In part 2 of this two-part blog series, we have presented a method for predictive maintenance on machines in a cone-crushing plant using machine learning and deep learning techniques. In part 1, we showed how we can use data from the wear profiles of the cone crusher liners to optimize the time to replace the wear parts and to detect any anomalies in the wear patterns. In part 2, we discussed how we can collect and preprocess other types of data from the cone crusher, such as temperature, pressure, and vibration, and apply similar models to detect anomalies in the function of the plant. Our method can help improve the efficiency, reliability, and safety of the cone-crushing plant, as well as reduce operational costs and environmental impacts.
Why collect more data?
Deep learning models are known for their need for large amounts of data. Without sufficient data, these models tend to overfit the training data and do not generalize well in production. Moreover, the data must be informative enough for the specific task at hand. For instance, if we want to build a model to predict housing prices, and our data only includes the total square footage and the number of bathrooms, our model will not perform well on real data without additional features like location and age of the house.
Detecting different and varied Faults and Anomalies
in the context of a cone crusher, different faults and anomalies will manifest in different parts of the machine. For example, a misalignment in the main shaft will alter the wear profile of the cone mantle, while a suboptimal lubrication system will result in higher oil temperature and power draw due to increased friction.
Real-Time Anomaly Detection for Predictive Maintenance
Real-time data collection and processing can significantly improve the efficiency of predictive maintenance. Measurements such as the closed side setting (CSS) can only be taken when the machine is not running. However, other types of data like vibration and temperature can be collected in real-time. Therefore, a model that can process this real-time data will allow us to detect anomalies during production and prevent catastrophic faults. This highlights the importance of collecting and utilizing a diverse range of data for predictive maintenance.
Sensors for cone crusher
To monitor the performance of the cone crusher in real time, we also need to install various sensors that can collect and transmit data about the machine’s condition. The sensors relevant to the cone crusher are:
Vibration sensors
Acoustic sensors
Cameras
lidar sensors
Oil flow sensors
Oil temperature sensors
Power usage sensors
Data collection
From the readings from these sensors, we will be collecting data that will give us an insight into the functioning of the cone crusher. We will discuss how each sensor might help build the feature vector for the representation of the state of the machine.
Vibration sensors: These will monitor the frequency pattern of the machine and detect any changes that indicate a fault or a developing fault.
Acoustic sensors: These will record the sound of the motor and other parts of the machine and help us identify any abnormal noises that signal a problem.

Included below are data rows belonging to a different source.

-- ==== Sys2Proof/Safety.lean ====
section
/-! DEFINITION. The words the statements are written in: which blocks a command may change, when a request executes, what it is
answered, what a refusal leaves; and the laws of the device (the manual names twelve) as predicates on the state. -/

namespace Sys2Proof.Machine

/-! ## What a command leaves alone -/

/-- The items of the state, for frame statements. -/
inductive Block where
  | time | straps | cues | texts | engine | run | beat | heads | link | arbiter | watch | ports | pending | due | choices
deriving DecidableEq, Repr

/-- Two states agree in a block. -/
def Block.same : Block → State → State → Prop
  | .time, s, t => t.cardTime = s.cardTime
  | .straps, s, t => t.straps = s.straps
  | .cues, s, t => t.cues = s.cues
  | .texts, s, t => t.texts = s.texts
  | .engine, s, t => t.engine = s.engine
  | .run, s, t => t.run = s.run
  | .beat, s, t => t.beat = s.beat
  | .heads, s, t => t.heads = s.heads
  | .link, s, t => t.link = s.link
  | .arbiter, s, t => t.arbiter = s.arbiter
  | .watch, s, t => t.watch = s.watch
  | .ports, s, t => t.ports = s.ports
  | .pending, s, t => t.pending = s.pending
  | .due, s, t => t.due = s.due
  | .choices, s, t => t.choices = s.choices

/-- The two states agree in every block but those listed. -/
def OnlyChanges (bs : List Block) (s t : State) : Prop := ∀ b : Block, b ∉ bs → b.same s t

/-- What a port keeps when causes are raised on it and frames made and sent: all but the cause sets, the frames and a waiting
SYNC. -/
def PortUnit.SameButFrames (u v : PortUnit) : Prop :=
  v.receiver = u.receiver ∧ v.inBreak = u.inBreak ∧ v.queue = u.queue ∧ v.locked = u.locked ∧
    v.lockPolicy = u.lockPolicy ∧ v.capture = u.capture ∧ v.listing = u.listing ∧ v.enabled = u.enabled

/-- Every port keeps what `PortUnit.SameButFrames` says. -/
def PortsKeepState (s t : State) : Prop := ∀ q : Port, (s.port q).SameButFrames (t.port q)

/-- No port but this one changes. -/
def OtherPortsSame (p : Port) (s t : State) : Prop := ∀ q : Port, q ≠ p → t.port q = s.port q

/-- The cause with this detail is pending on all three ports (R161, R162). -/
def RaisedOnAll (t : State) (r : Raise) : Prop := ∀ q : Port, r ∈ (t.port q).pending

/-- Between s and t just these raises of one cause have come on all three ports, in this order (R161, R162). With none, what is
pending and repeated of the cause stays. Else the last is pending, and the cause is in the repeat set where it was there, was
pending already, or came more than once. That the last one alone is pending of the cause is the law `CauseSetsLaw`. -/
structure RaisedJust (s t : State) (x : Cause) (rs : List Raise) : Prop where
  unraised : rs = [] → ∀ q, (∀ r : Raise, r.cause = x → (r ∈ (t.port q).pending ↔ r ∈ (s.port q).pending)) ∧
    hasCause (t.port q).repeats x = hasCause (s.port q).repeats x
  last : ∀ r, rs.getLast? = some r → RaisedOnAll t r
  again : rs ≠ [] → ∀ q, hasCause (t.port q).repeats x =
    (hasCause (s.port q).repeats x || (s.port q).isPending x || decide (2 ≤ rs.length))

/-- No cause but those listed is raised on any port. -/
def OnlyRaises (xs : List Cause) (s t : State) : Prop := ∀ x, x ∉ xs → RaisedJust s t x []

/-! ## Requests -/

/-- Nothing is left over from an earlier event: no free transmit line has a frame waiting (R142) and no SYNC that waits for nothing
is unanswered (R150). -/
def Settled (s : State) : Prop := s.settle = s

/-- The request r of kind k executes on the port now and passes the checks before its owner's (R143, R144): its turn has come,
it is not marked for dropping, its length is one the kind allows and the port's profile has every flag it needs. -/
structure Executes (s : State) (p : Port) (k : ReqKind) (r : Request) : Prop where
  turn : s.turn p = some r
  unmarked : r.drop = false
  kind : r.kind = k.code
  length : k.lengthOk r.payload.length = true
  flags : ∀ f ∈ k.needs r.payload, (s.arbiter.roles.get p).profile.has f = true

/-- The newest frame of the port is the response to the request: its tag and kind, the status and what follows it (R172). -/
def Answers (t : State) (p : Port) (r : Request) (st : Status) (pl : List Byte) : Prop :=
  (t.port p).frames.getLast? = some (.answer .response r.tag r.kind (st.code :: pl))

Cameras: These will capture images of the output material and analyze its shape and cubicity, which are measures of the quality and efficiency of the crushing process.
Oil flow sensors: These will ensure that the lubrication system is working properly and that the oil is circulating smoothly and sufficiently to prevent friction and damage to the machine parts.
Oil temperature sensors: These will measure the temperature of the oil and alert us if it goes above or below the optimal range, which could affect the viscosity and performance of the lubrication system.
Power usage sensors: These will track the amount of electricity that the machine consumes and help us identify any spikes or drops that could indicate a fault or a potential failure.
Lidar sensors: These sensors will be used to measure the closed side setting (CSS) of the cone crusher. Since these readings can only be taken when the machine is not running, we will have to make an assumption that the cone mantle wears linearly during a production session. This will allow us to extrapolate and have a CSS reading for each time step.
Data preprocessing
Data preprocessing is an important step in predictive maintenance, as it can improve the quality and reliability of the data collected from different sensors. In this section, we will describe how we preprocess the data from each sensor individually, and what features we extract from them. We will use a 15-minute window for each sensor, as it is a common practice in predictive maintenance.
vibration sensors
Given the outdoor setting of our machine monitoring, the data from vibration sensors is likely to contain a significant amount of noise. To address this, we can apply various preprocessing techniques:
Denoising: We can utilize filtering and smoothing methods to eliminate most of the noise from vibration signals. Numerous open-source Python libraries offer implementations of these methods.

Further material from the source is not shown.